Of course, it was not without the help of the city authorities. They actively popularized Kolomna marshmallow, treating it to guests of most official events, and helped with sites for museums. At the same time, the city was being repaired and rebuilt, infrastructure and public spaces were improved. Work was underway to restore the Kolomna Kremlin. Closeness to Moscow played a big role - Kolomna has become one of the most attractive destinations for "one day" travel from the capital. The confusion also helped with the main competitor - Belev of the Tula region is still only trying to rebuild a similar tasty brand and at some point got bogged down in the internal proceedings of the marshmallow manufacturers.

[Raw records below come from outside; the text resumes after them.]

@[simp] theorem updRst_pending (f : Rst → Rst) (s : State) : (updRst f s).pending = s.pending := rfl
@[simp] theorem updRst_free (f : Rst → Rst) (s : State) : (updRst f s).free = s.free := rfl
@[simp] theorem updRst_undo (f : Rst → Rst) (s : State) : (updRst f s).undo = s.undo := rfl
@[simp] theorem updRst_outs (f : Rst → Rst) (s : State) : (updRst f s).outs = s.outs := rfl
@[simp] theorem updRst_variant (f : Rst → Rst) (s : State) : (updRst f s).variant = s.variant := rfl
@[simp] theorem updRst_cfg (f : Rst → Rst) (s : State) : (updRst f s).cfg = s.cfg := rfl
@[simp] theorem updRst_cfgNext (f : Rst → Rst) (s : State) : (updRst f s).cfgNext = s.cfgNext := rfl
@[simp] theorem updRst_mram (f : Rst → Rst) (s : State) : (updRst f s).mram = s.mram := rfl
@[simp] theorem updRst_fw (f : Rst → Rst) (s : State) : (updRst f s).fw = s.fw := rfl
@[simp] theorem updRst_rst (f : Rst → Rst) (s : State) : (updRst f s).rst = f s.rst := rfl
@[simp] theorem updRst_safe (f : Rst → Rst) (s : State) : (updRst f s).safe = s.safe := rfl
@[simp] theorem updRst_time (f : Rst → Rst) (s : State) : (updRst f s).time = s.time := rfl
@[simp] theorem updRst_cyc (f : Rst → Rst) (s : State) : (updRst f s).cyc = s.cyc := rfl
@[simp] theorem updRst_brd (f : Rst → Rst) (s : State) : (updRst f s).brd = s.brd := rfl
@[simp] theorem updRst_mem (f : Rst → Rst) (s : State) : (updRst f s).mem = s.mem := rfl
@[simp] theorem updRst_dp (f : Rst → Rst) (s : State) : (updRst f s).dp = s.dp := rfl
@[simp] theorem updRst_sol (f : Rst → Rst) (s : State) : (updRst f s).sol = s.sol := rfl
@[simp] theorem updRst_fus (f : Rst → Rst) (s : State) : (updRst f s).fus = s.fus := rfl
@[simp] theorem updRst_loop (f : Rst → Rst) (s : State) : (updRst f s).loop = s.loop := rfl
@[simp] theorem updRst_filt (f : Rst → Rst) (s : State) : (updRst f s).filt = s.filt := rfl
@[simp] theorem updRst_ao (f : Rst → Rst) (s : State) : (updRst f s).ao = s.ao := rfl
@[simp] theorem updRst_bus (f : Rst → Rst) (s : State) : (updRst f s).bus = s.bus := rfl
@[simp] theorem updRst_link (f : Rst → Rst) (s : State) : (updRst f s).link = s.link := rfl
@[simp] theorem updRst_hif (f : Rst → Rst) (s : State) : (updRst f s).hif = s.hif := rfl
@[simp] theorem updRst_rcd (f : Rst → Rst) (s : State) : (updRst f s).rcd = s.rcd := rfl
@[simp] theorem updRst_arch (f : Rst → Rst) (s : State) : (updRst f s).arch = s.arch := rfl
@[simp] theorem updRst_memp (f : Rst → Rst) (s : State) : (updRst f s).memp = s.memp := rfl
@[simp] theorem updRst_tests (f : Rst → Rst) (s : State) : (updRst f s).tests = s.tests := rfl

@[simp] theorem updTests_pending (f : Tests → Tests) (s : State) : (updTests f s).pending = s.pending := rfl
@[simp] theorem updTests_free (f : Tests → Tests) (s : State) : (updTests f s).free = s.free := rfl
@[simp] theorem updTests_undo (f : Tests → Tests) (s : State) : (updTests f s).undo = s.undo := rfl
@[simp] theorem updTests_outs (f : Tests → Tests) (s : State) : (updTests f s).outs = s.outs := rfl
@[simp] theorem updTests_variant (f : Tests → Tests) (s : State) : (updTests f s).variant = s.variant := rfl
@[simp] theorem updTests_cfg (f : Tests → Tests) (s : State) : (updTests f s).cfg = s.cfg := rfl
@[simp] theorem updTests_cfgNext (f : Tests → Tests) (s : State) : (updTests f s).cfgNext = s.cfgNext := rfl
@[simp] theorem updTests_mram (f : Tests → Tests) (s : State) : (updTests f s).mram = s.mram := rfl
@[simp] theorem updTests_fw (f : Tests → Tests) (s : State) : (updTests f s).fw = s.fw := rfl
@[simp] theorem updTests_rst (f : Tests → Tests) (s : State) : (updTests f s).rst = s.rst := rfl
@[simp] theorem updTests_safe (f : Tests → Tests) (s : State) : (updTests f s).safe = s.safe := rfl
@[simp] theorem updTests_time (f : Tests → Tests) (s : State) : (updTests f s).time = s.time := rfl
@[simp] theorem updTests_cyc (f : Tests → Tests) (s : State) : (updTests f s).cyc = s.cyc := rfl
@[simp] theorem updTests_brd (f : Tests → Tests) (s : State) : (updTests f s).brd = s.brd := rfl
@[simp] theorem updTests_mem (f : Tests → Tests) (s : State) : (updTests f s).mem = s.mem := rfl
@[simp] theorem updTests_dp (f : Tests → Tests) (s : State) : (updTests f s).dp = s.dp := rfl
@[simp] theorem updTests_sol (f : Tests → Tests) (s : State) : (updTests f s).sol = s.sol := rfl
@[simp] theorem updTests_fus (f : Tests → Tests) (s : State) : (updTests f s).fus = s.fus := rfl
@[simp] theorem updTests_loop (f : Tests → Tests) (s : State) : (updTests f s).loop = s.loop := rfl
@[simp] theorem updTests_filt (f : Tests → Tests) (s : State) : (updTests f s).filt = s.filt := rfl
@[simp] theorem updTests_ao (f : Tests → Tests) (s : State) : (updTests f s).ao = s.ao := rfl
@[simp] theorem updTests_bus (f : Tests → Tests) (s : State) : (updTests f s).bus = s.bus := rfl
@[simp] theorem updTests_link (f : Tests → Tests) (s : State) : (updTests f s).link = s.link := rfl
@[simp] theorem updTests_hif (f : Tests → Tests) (s : State) : (updTests f s).hif = s.hif := rfl
@[simp] theorem updTests_rcd (f : Tests → Tests) (s : State) : (updTests f s).rcd = s.rcd := rfl
@[simp] theorem updTests_arch (f : Tests → Tests) (s : State) : (updTests f s).arch = s.arch := rfl
@[simp] theorem updTests_memp (f : Tests → Tests) (s : State) : (updTests f s).memp = s.memp := rfl
@[simp] theorem updTests_tests (f : Tests → Tests) (s : State) : (updTests f s).tests = f s.tests := rfl

@[simp] theorem updFw_pending (f : Fw → Fw) (s : State) : (updFw f s).pending = s.pending := rfl
@[simp] theorem updFw_free (f : Fw → Fw) (s : State) : (updFw f s).free = s.free := rfl
@[simp] theorem updFw_undo (f : Fw → Fw) (s : State) : (updFw f s).undo = s.undo := rfl
@[simp] theorem updFw_outs (f : Fw → Fw) (s : State) : (updFw f s).outs = s.outs := rfl
@[simp] theorem updFw_variant (f : Fw → Fw) (s : State) : (updFw f s).variant = s.variant := rfl
@[simp] theorem updFw_cfg (f : Fw → Fw) (s : State) : (updFw f s).cfg = s.cfg := rfl
@[simp] theorem updFw_cfgNext (f : Fw → Fw) (s : State) : (updFw f s).cfgNext = s.cfgNext := rfl
@[simp] theorem updFw_mram (f : Fw → Fw) (s : State) : (updFw f s).mram = s.mram := rfl
@[simp] theorem updFw_fw (f : Fw → Fw) (s : State) : (updFw f s).fw = f s.fw := rfl
@[simp] theorem updFw_rst (f : Fw → Fw) (s : State) : (updFw f s).rst = s.rst := rfl
@[simp] theorem updFw_safe (f : Fw → Fw) (s : State) : (updFw f s).safe = s.safe := rfl
@[simp] theorem updFw_time (f : Fw → Fw) (s : State) : (updFw f s).time = s.time := rfl
@[simp] theorem updFw_cyc (f : Fw → Fw) (s : State) : (updFw f s).cyc = s.cyc := rfl
@[simp] theorem updFw_brd (f : Fw → Fw) (s : State) : (updFw f s).brd = s.brd := rfl
@[simp] theorem updFw_mem (f : Fw → Fw) (s : State) : (updFw f s).mem = s.mem := rfl
@[simp] theorem updFw_dp (f : Fw → Fw) (s : State) : (updFw f s).dp = s.dp := rfl
@[simp] theorem updFw_sol (f : Fw → Fw) (s : State) : (updFw f s).sol = s.sol := rfl
@[simp] theorem updFw_fus (f : Fw → Fw) (s : State) : (updFw f s).fus = s.fus := rfl
@[simp] theorem updFw_loop (f : Fw → Fw) (s : State) : (updFw f s).loop = s.loop := rfl
@[simp] theorem updFw_filt (f : Fw → Fw) (s : State) : (updFw f s).filt = s.filt := rfl
@[simp] theorem updFw_ao (f : Fw → Fw) (s : State) : (updFw f s).ao = s.ao := rfl
@[simp] theorem updFw_bus (f : Fw → Fw) (s : State) : (updFw f s).bus = s.bus := rfl
@[simp] theorem updFw_link (f : Fw → Fw) (s : State) : (updFw f s).link = s.link := rfl
@[simp] theorem updFw_hif (f : Fw → Fw) (s : State) : (updFw f s).hif = s.hif := rfl
@[simp] theorem updFw_rcd (f : Fw → Fw) (s : State) : (updFw f s).rcd = s.rcd := rfl
@[simp] theorem updFw_arch (f : Fw → Fw) (s : State) : (updFw f s).arch = s.arch := rfl
@[simp] theorem updFw_memp (f : Fw → Fw) (s : State) : (updFw f s).memp = s.memp := rfl
@[simp] theorem updFw_tests (f : Fw → Fw) (s : State) : (updFw f s).tests = s.tests := rfl

/-! ## One element after an update -/

theorem portOf_updPort (ix m : Nat) (f : Port → Port) (s : State) :
    portOf (updPort ix f s) m = if ix = m ∧ ix < s.link.ports.length then f (portOf s ix) else portOf s m := upd_getD _ _ _ _ _

theorem gloveOf_updGlove (ix m : Nat) (f : Glove → Glove) (s : State) :
    gloveOf (updGlove ix f s) m = if ix = m ∧ ix < s.safe.glove.length then f (gloveOf s ix) else gloveOf s m := upd_getD _ _ _ _ _

theorem stallOf_updStall (ix m : Nat) (f : Stall → Stall) (s : State) :
    stallOf (updStall ix f s) m = if ix = m ∧ ix < s.sol.stalls.length then f (stallOf s ix) else stallOf s m := upd_getD _ _ _ _ _

theorem rtOf_updRt (ix m : Nat) (f : StreamRt → StreamRt) (s : State) :
    rtOf (updRt ix f s) m = if ix = m ∧ ix < s.fus.streams.length then f (rtOf s ix) else rtOf s m := upd_getD _ _ _ _ _

theorem ctxOf_updCtx (ix m : Nat) (f : Ctx → Ctx) (s : State) :
    ctxOf (updCtx ix f s) m = if ix = m ∧ ix < s.loop.ctx.length then f (ctxOf s ix) else ctxOf s m := upd_getD _ _ _ _ _

theorem filtOf_updFilt (ix m : Nat) (f : Filt → Filt) (s : State) :
    filtOf (updFilt ix f s) m = if ix = m ∧ ix < s.filt.length then f (filtOf s ix) else filtOf s m := upd_getD _ _ _ _ _

theorem aoOf_updAo (ix m : Nat) (f : Ao → Ao) (s : State) :
    aoOf (updAo ix f s) m = if ix = m ∧ ix < s.ao.length then f (aoOf s ix) else aoOf s m := upd_getD _ _ _ _ _

theorem canOf_updCan (ix m : Nat) (f : Can → Can) (s : State) :
    canOf (updCan ix f s) m = if ix = m ∧ ix < s.bus.can.length then f (canOf s ix) else canOf s m := upd_getD _ _ _ _ _

theorem uartOf_updUart (ix m : Nat) (f : Uart → Uart) (s : State) :
    uartOf (updUart ix f s) m = if ix = m ∧ ix < s.bus.uart.length then f (uartOf s ix) else uartOf s m := upd_getD _ _ _ _ _

theorem regionOf_updRegion (ix m : Nat) (f : Region → Region) (s : State) :
    regionOf (updRegion ix f s) m = if ix = m ∧ ix < s.memp.regions.length then f (regionOf s ix) else regionOf s m := upd_getD _ _ _ _ _

end Sys2Proof.Machine
end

Today, the tourist flow to Kolomna is about 1.3 million people a year. For 10 years, it has grown more than 5 times. The tourist flow (about 1.5 million people a year) is only slightly higher in Sergiev-Posad near Moscow, and this is a city included in the "Golden Ring", as well as the country's largest center of pilgrim tourism. Pilgrims are known to be a much more stable audience, requiring less effort in terms of marketing and branding, as proximity to the shrine and, to a lesser extent, other infrastructure are important to them. Therefore, the success of Kolomna, along with Myshkin, is one of the best examples of work in the tourist promotion of cities.

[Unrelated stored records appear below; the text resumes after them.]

-- ==== Sys2Proof/Tests/Slice0.lean ====
section
/-! SUPPORT. The model's own tests: ill-formed terms that WellFormed refuses, worked examples of the spec, and for each obligation
a state and operands that meet its hypotheses. -/

namespace Sys2Proof.Tests
open Sys2Proof.Machine

set_option maxRecDepth 20000
set_option linter.unusedVariables false
set_option Elab.async false

/-! ## WellFormed refuses each ill-formed term -/

theorem test_wf_payload_too_long : (Instr.identify { path := .slot 0, payload := List.replicate 241 0 }).wf = false := by decide +kernel
theorem test_wf_dma_length : (Instr.boardRead { path := .slot 0, dma := some { reqLen := 2 }, payload := [1] }).wf = false := by decide
theorem test_wf_dma_over_udp : (Instr.boardRead { path := .udp 0 1 2, dma := some { reqLen := 1 }, payload := [1] }).wf = false := by decide
theorem test_wf_doorbell_bit31 : (Instr.hifDoorbell 0x80000000).wf = false := by decide
theorem test_wf_beyond_bar0 : (Instr.bar0OtherWrite 0xFFFF [1, 2]).wf = false := by decide
theorem test_wf_datagram_too_long : (Instr.udpMailboxDatagram 0 1 2 3 true (List.replicate 1473 0)).wf = false := by decide +kernel
theorem test_wf_dma_read_too_long : (Instr.dmaReadDone true (List.replicate 4194305 0)).wf = false := by
  simp only [Instr.wf, List.length_replicate]; decide
theorem test_wf_boot_image_too_long : (Instr.pcieBootPoll (some (List.replicate 3145729 0))).wf = false := by
  simp only [Instr.wf, List.length_replicate]; decide
theorem test_wf_relay_headerless : (Instr.mbxRelayFrame 0 0 false [1]).wf = false ∧ (Instr.relayAnswer 0 0 [1]).wf = false := by decide
theorem test_wf_no_such_status : (Instr.copyConfirm 0 16 0).wf = false ∧ (Instr.sourceDevConfirm 0 16 0).wf = false := by decide
theorem test_wf_contribution_body : (Instr.boardContribFrame 0 0 [{ epoch := 0, kind := 1, src := 0, body := 2 ^ 64 }]).wf = false := by decide
theorem test_wf_image_sections : (Instr.boardImageInstall { epoch := 0, secs := [⟨1, 8, 0⟩, ⟨1, 8, 0⟩] }).wf = false ∧
    (Instr.boardImageInstall { epoch := 0, secs := [⟨1, 1, 256⟩] }).wf = false ∧ (Instr.boardImageInstall { epoch := 0, publisher := 3 }).wf = false := by decide
theorem test_wf_thruster_number : (Instr.cmdFrame 0 0 [{ thr := 25 }]).wf = false ∧ (Instr.cmdFrame 0 0 [{ thr := 0 }]).wf = false := by decide
theorem test_wf_member : (Instr.memberPresent false false { device := 64 }).wf = false ∧ (Instr.joinFrame false false { device := 1, subtype := 7 }).wf = false ∧
    (Instr.joinAnswerFrame { device := 1, portStates := [1] } none).wf = false ∧ (Instr.leaveFrame { device := 1, status := 256 }).wf = false ∧
    (Instr.silentFrame { device := 1, neighbours := [] }).wf = false ∧ (Instr.recoveryFrame { device := 1, portStates := [8, 1, 1, 1] }).wf = false := by decide
theorem test_wf_sync_hops : (Instr.syncFrame false false { type := 2, hops := 63 } [] 0 0).wf = false ∧ (Instr.syncFrame false false { type := 5 } [] 0 0).wf = false := by decide
theorem test_wf_header : (Instr.linkFrameHeader 0 { type := 256 }).wf = false ∧ (Instr.linkFrameEnd 0 0 { hdr := { type := 1, ver := 16 } } .intact).wf = false := by decide
theorem test_wf_nak : (Instr.nakFrame 0 0 { code := 1, port := 4 }).wf = false := by decide
theorem test_wf_frame_payload : (Instr.dataFrame 0 0 0 (List.replicate 1009 0)).wf = false := by decide +kernel
theorem test_wf_can_frame : (Instr.canFrameRx 0 { id := 2048 } ⟨0, .ok⟩).wf = false ∧ (Instr.canFrameRx 0 { id := 1, dlc := 2, data := [1] } ⟨0, .ok⟩).wf = false := by decide
theorem test_wf_sentence_characters : (Instr.uartSentence 0 0 0 [0x1F] false 0).wf = false := by decide
theorem test_wf_code_word : (Instr.scrubRead 0 0 (2 ^ 80) .none_).wf = false ∧ (Instr.scrubRead 1 0 (2 ^ 144) .none_).wf = false := by decide
theorem test_wf_merge_count : (Instr.mergeBufferEvict 0 0 0 true .none_).wf = false := by decide
theorem test_wf_mount : (Instr.archiveMountDone { pageChunks := 0 }).wf = false ∧ (Instr.archiveMountDone { badBlocks := [3] }).wf = false := by decide
theorem test_wf_patrol : (Instr.archivePatrol 0 73 0 0).wf = false ∧ (Instr.archivePatrol 0 0 5 0).wf = false := by decide
theorem test_wf_accepts : (Instr.identify { path := .slot 0, tag := 0x41, target := 3, notify := true }).wf = true := by decide


/-! ## Small states -/

/-- An ACTIVE manager in RUN. -/
def wM : State :=
  { variant := .MA
    rst := { life := .run, step := 7, asserted := 0, straps := 0x140, held := [], pllLocked := true }
    safe := { causes := 0, firstCause := 0 }
    mem := { role := .active }
    cyc := { holds := true, epoch := 100, dpCycle := 20, dpFirst := 100 }
    brd := { active := 0 } }
/-- A STANDBY manager in RUN. -/
def wS : State := { wM with mem := { wM.mem with role := .standby }, rst := { wM.rst with straps := 0x141 } }
/-- A worker in RUN. -/
def wK : State := { wM with variant := .WK, rst := { wM.rst with straps := 0x105 }, mem := { wM.mem with role := .worker } }
/-- A manager in READY without a role. -/
def wR : State := { wM with rst := { wM.rst with life := .ready }, mem := {}, cyc := {}, brd := {} }
/-- A request in slot 0 with this payload. -/
def rq (p : List Byte) : Req := { path := .slot 0, payload := p }
/-- `l` filled with zeros to `n` bytes. -/
def zf (n : Nat) (l : List Byte) : List Byte := (l ++ List.replicate n 0).take n
/-- A manager with a UDP host at 10.0.0.2 from 10.0.0.9. -/
def wU : State := { wM with cfg := { hostEntries := [BitVec.ofNat 64 (0x0A000002 * 2 ^ 32 + 24 * 2 ^ 8 + 0x10), BitVec.ofNat 64 (0x0A000000 * 2 ^ 32 + 24 * 2 ^ 8 + 0x30)] } }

Suzdal - a secret city or a cucumber?
Suzdal is the main tourist "small" city in Russia. It acquired its current status back in the Soviet years, when it became the capital of the Golden Ring. Suzdal is an open-air museum, one of the rare cities where an integral ensemble of medieval architecture has been preserved.
In 2000, the city launched the annual Suzdal Cucumber festival. The city began to be associated with cucumbers in the late Soviet period. The people of Suzdal massively cultivated cucumbers for sale in plastic greenhouses, put them in the trunk of cars and transported them to the nearest cities, including Moscow, for sale. For a season or two, it was possible to recoup the cost of the car.
The problem of Suzdal is that the city has historically had many associations and none of them was dominant. It is ancient architecture, medieval temples, cucumber, and the capital of tourism and small towns.
Associations associated with the city arose spontaneously and sometimes not always successful. In the 2010s, local authorities and representatives of the tourism business realized that tourists associate the city with expensive hotels and is not suitable for budget tourism. To change the situation, the "Suzdal Sacred" brand was developed. It is based on ancient Russian ligature and keys, designed to emphasize a large number of ancient secrets that a tourist has to unravel. The individuality for the city is complex, but, as the creators assure, the reason is the large number of associations associated with Suzdal.
Objectively speaking, all previous branding efforts have not yet yielded a significant effect - marketing campaigns have neither led to an increase in the number of tourists, nor to their reduction. However, the city remains one of the most popular tourist destinations in the country.